Коварж задумчиво помолчал.
– Я должен вам признаться, пан коллега. Если уж быть откровенным, то до конца. Знаете, я больше не верю в дегенеративные изменения или в мутации. Мне теперь кажется... Собственно, это вы меня натолкнули на мысль с той Австралией, помните? Полностью автономная, отрезанная от остального света, группа растений и животных... Я знаю, это звучит совсем не научно. Но я не могу расстаться с представлением, что речь идёт о целой, совершенно особенной группе, так сказать, островом чужой жизни, которая до определенного времени развивалась в абсолютной изоляции, а потом... потом рассеялась среди... среди нас. В нашем мире. Что вы на это скажете, а? Бред, верно?
Я позавидовал пану Пангасту с его проблемами – краем уха я слышал, как он жалуется доктору Нетрлику, ещё не дошедшему до стадии южночешских хоровых песен, на своего младшего коллегу, который, судя по всему, держит его за старого дурака.
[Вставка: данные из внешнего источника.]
-- ==== Sys2Proof/Tests/Slice0.lean ====
section
/-! SUPPORT. Tests: an ill-formed term for every check of `Instr.wf`, decodings of words written out from the encoding
tables, single steps with results worked out by hand from the manual, and for every obligation a state that meets its
hypotheses. -/

namespace Sys2Proof.Tests

set_option Elab.async false

open Sys2Proof.Machine

/-! ### Ill-formed terms (R72 steps 6 and 7) -/

theorem test_wf_uniform :
    ([.add ⟨false, 0, 160, 0, .reg 0⟩, .sub ⟨false, 0, 0, 160, .reg 0⟩, .mul ⟨false, 0, 0, 0, .reg 255⟩, .popc ⟨false, 0, 160, 0⟩,
      .rotl ⟨false, 3, 0, 0, .imm32 1⟩, .abs ⟨false, 3, 0, 0, false⟩, .abs ⟨false, 7, 0, 160, false⟩,
      .bfx ⟨false, 0, 0, 0, 0, 0⟩, .bfx ⟨false, 0, 0, 0, 8, 1⟩, .bfx ⟨false, 3, 0, 0, 65, 0⟩, .bfi ⟨false, 3, 0, 0, 0, 1, 64⟩,
      .bfi ⟨false, 3, 0, 0, 160, 1, 0⟩, .cmp ⟨false, 6, 0, 0, 0, .reg 0⟩, .sel ⟨false, 0, 0, 0, 160, .reg 0⟩, .mov ⟨false, 0, 0, .reg 160⟩,
      .movi ⟨false, 160, .i11 0⟩, .lea ⟨false, 0, 160, .i11 0⟩, .leaPc ⟨false, 160, .i11 0⟩] : List Instr).all
      (fun i => !i.wf) = true := by decide

theorem test_wf_control :
    ([.bz ⟨false, 160, .i11 0⟩, .bc ⟨false, 7, 0, 0, 0, .i11 0⟩, .bc ⟨false, 0, 0, 0, 160, .i11 0⟩, .call ⟨false, 160, .i11 0⟩,
      .ret ⟨false, 160⟩, .ballot ⟨false, 7, 160, 0⟩, .mpop ⟨false, 0, 160⟩, .barArrive ⟨false, 0, 0⟩, .nop ⟨false, 3⟩,
      .hint ⟨0, 0, 0x1F7, 7, 0, 0, 0, 0, 0, 0, 0⟩, .hint ⟨3, 0, 0x1FF, 7, 0, 0, 0, 0, 0, 0, 0⟩, .hint ⟨0, 0, 0x1FF, 7, 0, 0, 0, 0, 0, 0, 1⟩,
      .hint ⟨1, 0, 0x1FF, 7, 0, 0, 0, 0, 0, 0, 0x100000000⟩] : List Instr).all (fun i => !i.wf) = true := by decide

theorem test_wf_vector :
    ([.vadd ⟨false, 7, 3, false, 1, 0, .reg 0⟩, .vadd ⟨false, 7, 3, false, 0, 1, .reg 0⟩, .vadd ⟨false, 7, 3, false, 0, 0, .reg 1⟩,
      .vadd ⟨false, 7, 0, false, 0, 0, .imm 256⟩, .vadd ⟨false, 7, 4, false, 0, 0, .imm 128⟩, .vand ⟨false, 7, 0, true, 0, 0, .reg 0⟩,
      .vshr ⟨false, 7, 0, true, 0, 0, .reg 0⟩, .vmad ⟨false, 7, 3, false, 0, 0, .reg 0, 1⟩, .vabs ⟨false, 7, 2, false, 0, 0, false⟩,
      .vnot ⟨false, 7, 2, true, 0, 0, false⟩, .vrotl ⟨false, 7, 3, 1, 0, 0⟩, .vpopc ⟨false, 7, 3, 0, 1⟩, .vbrev ⟨false, 7, 3, 1, 0⟩,
      .vbfx ⟨false, 7, 0, 0, 0, 9, 0⟩, .vbfi ⟨false, 7, 3, 0, 0, 1, 1, 0⟩, .vcmp ⟨false, 7, 6, 0, 0, 0, 0⟩, .vsel ⟨false, 7, 3, 0, 0, 1, 0⟩,
      .vmov ⟨false, 7, 1, 0, .imm 65536⟩, .vbcast ⟨false, 7, 0, 0, 160⟩, .vlane ⟨false, 7, 7, 1⟩] : List Instr).all
      (fun i => !i.wf) = true := by decide

theorem test_wf_lanes :
    ([.vcvt ⟨false, 7, 0, 0, 4, false, 0, 0⟩, .vcvt ⟨false, 7, 3, 0, 0, false, 1, 0⟩, .vsat ⟨false, 7, 0, 0, 0, true, 0, 0⟩,
      .vshfl ⟨false, 7, 1, 0, 0, 0, .i11 0⟩, .vrot ⟨false, 7, 0, 0, 0, .i11 0⟩, .vred ⟨false, 7, 5, 4, 0, 0⟩, .vred ⟨false, 7, 0, 0, 160, 0⟩,
      .vredx ⟨false, 7, 0, 2, 0, 0, 1⟩, .vredx ⟨false, 7, 1, 2, 3, 0, 3⟩, .vscan ⟨false, 7, 6, 1, 0, 0⟩, .vscan ⟨false, 7, 0, 1, 0, 0⟩,
      .vextract ⟨false, 0, 0, 0, .i11 0⟩, .vinsert ⟨false, 3, 1, 0, .i11 0⟩, .vmatch ⟨false, 7, 1, 0, 0, false⟩] : List Instr).all
      (fun i => !i.wf) = true := by decide

theorem test_wf_float :
    ([.vfadd ⟨false, 7, 4, 0, false, 0, 0, 0⟩, .vfsub ⟨false, 7, 1, 3, false, 0, 0, 0⟩, .vfmul ⟨false, 7, 0, 0, false, 0, 0, 1⟩,
      .vfmin ⟨false, 7, 1, 4, false, 0, 0, 0⟩, .vfmax ⟨false, 7, 1, 0, true, 0, 0, 0⟩, .vffma ⟨false, 7, 0, 0, false, 0, 0, 0, 1⟩,
      .vfsqrt ⟨false, 7, 1, 0, true, 0, 0⟩, .vfrcp ⟨false, 7, 1, 4, false, 0, 0⟩, .vfrsq ⟨false, 7, 1, 0, true, 0, 0⟩,
      .vfex2 ⟨false, 7, 2, 0, false, 0, 0⟩, .vflg2 ⟨false, 7, 1, 0, true, 0, 0⟩, .vfsin ⟨false, 7, 0, 0, false, 0, 0⟩,
      .vfclass ⟨false, 7, 0, 0, false, 0, 1⟩, .vfscale ⟨false, 7, 1, 2, false, 0, 0, 0⟩, .vfrnd ⟨false, 7, 5, 0, false, 0, 0⟩,
      .vfcmp ⟨false, 7, 0, 4, 0, 0, 0⟩, .vfcvt ⟨false, 7, 6, 1, 0, false, 0, 0⟩, .vfi ⟨false, 7, 0, 1, 0, true, 0, 0⟩,
      .vif ⟨false, 7, 4, 0, 0, false, 0, 0⟩, .fadd ⟨false, 2, 0, false, 0, 0, 0⟩, .ffma ⟨false, 0, 0, false, 0, 0, 0, 160⟩,
      .fcvt ⟨false, 3, 0, 0, 0, false, 0, 0⟩, .fcvt ⟨false, 0, 6, 0, 0, false, 0, 0⟩, .fcvt ⟨false, 1, 0, 1, 0, true, 0, 0⟩] : List Instr).all
      (fun i => !i.wf) = true := by decide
Надо было что-то отвечать.
– Интересно, интересно. Правда, мне кажется, что систематический скрининг всех двадцати – или сколько их там – миллионов видов – работенка не из приятных, не так ли?
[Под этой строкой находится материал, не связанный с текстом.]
/-- A datagram of an open session, unsealed (R350 to R357). -/
def rxSession (d : Datagram) (q : Session) (phase : Nat) (payload : Bytes) (s : State) : State :=
  let h := hdr d.bytes
  let seq := fld h 111 80
  let sid := q.id
  let s := s.heard sid d.mac
  let s := s.withSession sid fun q => { q with
    rxPhase := max q.rxPhase phase, ceBytes := if d.ce then q.ceBytes + d.bytes.length else q.ceBytes }
  let s := s.acknowledge sid fun x => x == fld h 143 112
  let msgId := fld h 175 144
  let count := fld h 207 192
  let type := fld h 31 24
  let ctx := fld h 255 208
  let idx := fld h 191 176
  -- the SEQ counts as received; a datagram that needs an acknowledgement gets one, unless an earlier ACK message covered it
  let record := fun (s : State) =>
    let s := s.withSession sid fun q =>
      let largest := if q.rxLargest == 0 || serialLt q.rxLargest seq then seq else q.rxLargest
      { q with rxLargest := largest, rxRanges := addRange largest seq q.rxRanges, ackDue := q.ackDue || !(bitAt h 23) }
    if bitAt h 23 then s else s.sendAck sid
  match s.session? sid with
  | none => s
  | some q =>
    if inRanges seq (q.rxRanges.take 64) then s
    else if inRanges seq q.rxRanges then record s
    else if (msgId + 2 ^ 32 - q.rxLow) % 2 ^ 32 > 65536 && !(serialLt msgId q.rxLow) then s
    else if q.rxDone.contains msgId || serialLt msgId q.rxLow then record s
    else if s.rxHeld + payload.length > s.cfg.limits.rxBytes then s.count (mwpCtr 0x408) 1
    else
      let m := (q.incomplete.find? (·.msgId == msgId)).getD { msgId, count, type, ctx, frags := [] }
      if disagrees m count type ctx idx payload then
        let s := (record s).completeMsg sid msgId
        let s := s.count (mwpCtr 0x408) 1
        if silentType m.type then s else s.reply sid msgId refMalformed 0
      else
        let m := { m with frags := insertKey idx payload m.frags }
        let s := record s
        if m.frags.length == m.count then s.deliver q d.sub d.mac m
        else s.withSession sid fun q => { q with incomplete := q.incomplete.filter (·.msgId != msgId) ++ [m] }

/-- Bytes leave a sub-port's receive buffer; below 2 MiB it sends XON (R326). -/
def rxDrain (sub n : Nat) (s : State) : State :=
  match s.subs.find? (·.1 == sub) with
  | none => s
  | some (_, p) =>
    let left := p.rxBytes - n
    let xon := p.xoffSent && decide (left < 2097152)
    let s : State := { s with subs := s.subs.map fun q => if q.1 == sub then (sub, { q.2 with rxBytes := left, xoffSent := q.2.xoffSent && !xon }) else q }
    if xon then s.emit (.pfc sub false) else s

/-- MWP_DATAGRAM_RX (R348): checked, unsealed, placed in its message and acknowledged. -/
def doMwpDatagramRx (d : Datagram) (s : State) : State :=
  if !s.portLive then s else
    let s := s.rxDrain d.sub d.bytes.length
    if !(datagramOk d.bytes) then s.count (mwpCtr 0x400) 1
    else
      let sid := fld (hdr d.bytes) 79 48
      if sid == 0 then s.rxPlain d
      else match s.sessions.find? fun q => q.wire == sid && q.peer == d.src with
        | none => s.count (mwpCtr 0x400) 1
        | some q =>
          if bitAt (hdr d.bytes) 21 == q.weInitiated then s.count (mwpCtr 0x400) 1
          else match opened q d.bytes with
            | none => s.count (mwpCtr 0x400) 1
            | some (phase, p) => s.rxSession d q phase p

/-- RETRANSMIT_TIMEOUT (R353): the expired datagram is resent and the timeout doubles. -/
def doRetransmitTimeout (sid seq : Nat) (s : State) : State :=
  match s.session? sid with
  | none => s
  | some q => match q.unacked.find? (·.seq == seq) with
    | none => s
    | some d =>
      let s := s.atLeast (d.sentAt + timeoutOf q)
      (s.resend sid seq).withSession sid fun q => { q with backoff := q.backoff + 1 }

/-- The window after one interval of t_min (R354). -/
def nextWindow (q : Session) : Nat × Rat :=
  let alpha : Rat := if q.ackedBytes = 0 then 0 else min 1 ((q.ceAcked : Rat) / (q.ackedBytes : Rat))
  let a := (15 * q.alpha + alpha) / 16
  let w := if q.ceAcked > 0 then max 4194304 (((q.window : Rat) * (1 - a / 2)).floor.toNat)
    else if q.lostAny then max 4194304 (q.window / 2)
    else min 67108864 (q.window + 65536)
  (w, a)

/-- WINDOW_UPDATE (R354): once per t_min. -/
def doWindowUpdate (sid : Nat) (s : State) : State :=
  match s.session? sid with
  | none => s
  | some q =>
    let (w, a) := nextWindow q
    let s := s.atLeast (q.windowAt + q.tMin.getD (ticksOfUs 45))
    let s := s.withSession sid fun q => { q with
      window := w, alpha := a, ackedBytes := 0, ceAcked := 0, lostAny := false, windowAt := s.portTicks }
    s.pump sid q.queue

/-- The delivered message that a command names: its session, MSG_ID, type and datagram payloads. -/
def taken? (s : State) (type : Nat) (m : Msg) : Option Delivered :=
  s.delivered.find? fun d => d.session == m.session && d.session != 0 && d.msgId == m.msgId && d.type == type && d.frags == m.frags

/-- A delivered message is taken. -/
def untake (d : Delivered) (s : State) : State := { s with delivered := s.delivered.erase d }

/-- ACK (R352): the datagrams in its ranges are acknowledged and its CE bytes counted; the first one from a responder
opens the session (R385). -/
def ackEffect (m : Msg) (s : State) : State :=
  let p := m.frags.flatten
  let n := uAt p 0 1
  let rs := (List.range n).map fun i => (uAt p (8 + 8 * i) 4, uAt p (12 + 8 * i) 4)
  if p.length == 8 + 8 * n && decide (n ≤ 64) then
    let s := s.withSession m.session fun q => { q with ceAcked := q.ceAcked + uAt p 4 4 }
    s.acknowledge m.session fun x => inRanges x rs
  else s

end State
end Sys2Proof.Machine
end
Он восторженно завертел головой и снова подмигнул – уже не как Джеймс Бонд, а как озорной мальчишка.
– А вот и нет, вот и нет! Я теперь, дружище, влез в радиобиологию по самые уши и с этой дорожки не сверну. Что хроматография и поляриметрия – они хоть и дают неплохие результаты, зато под гамма-излучатель можно засунуть двадцать видов насекомых разом и сразу будет видно, кто как себя чувствует! Кстати, эта работа и так давно ведется во всём мире в рамках атомных программ, поэтому я могу с успехом использовать результаты других.
– Ну, так и отлично, – промямлил я. – Считайте, государственная премия, как минимум, у вас уже в кармане. У вас есть конкретный план исследований?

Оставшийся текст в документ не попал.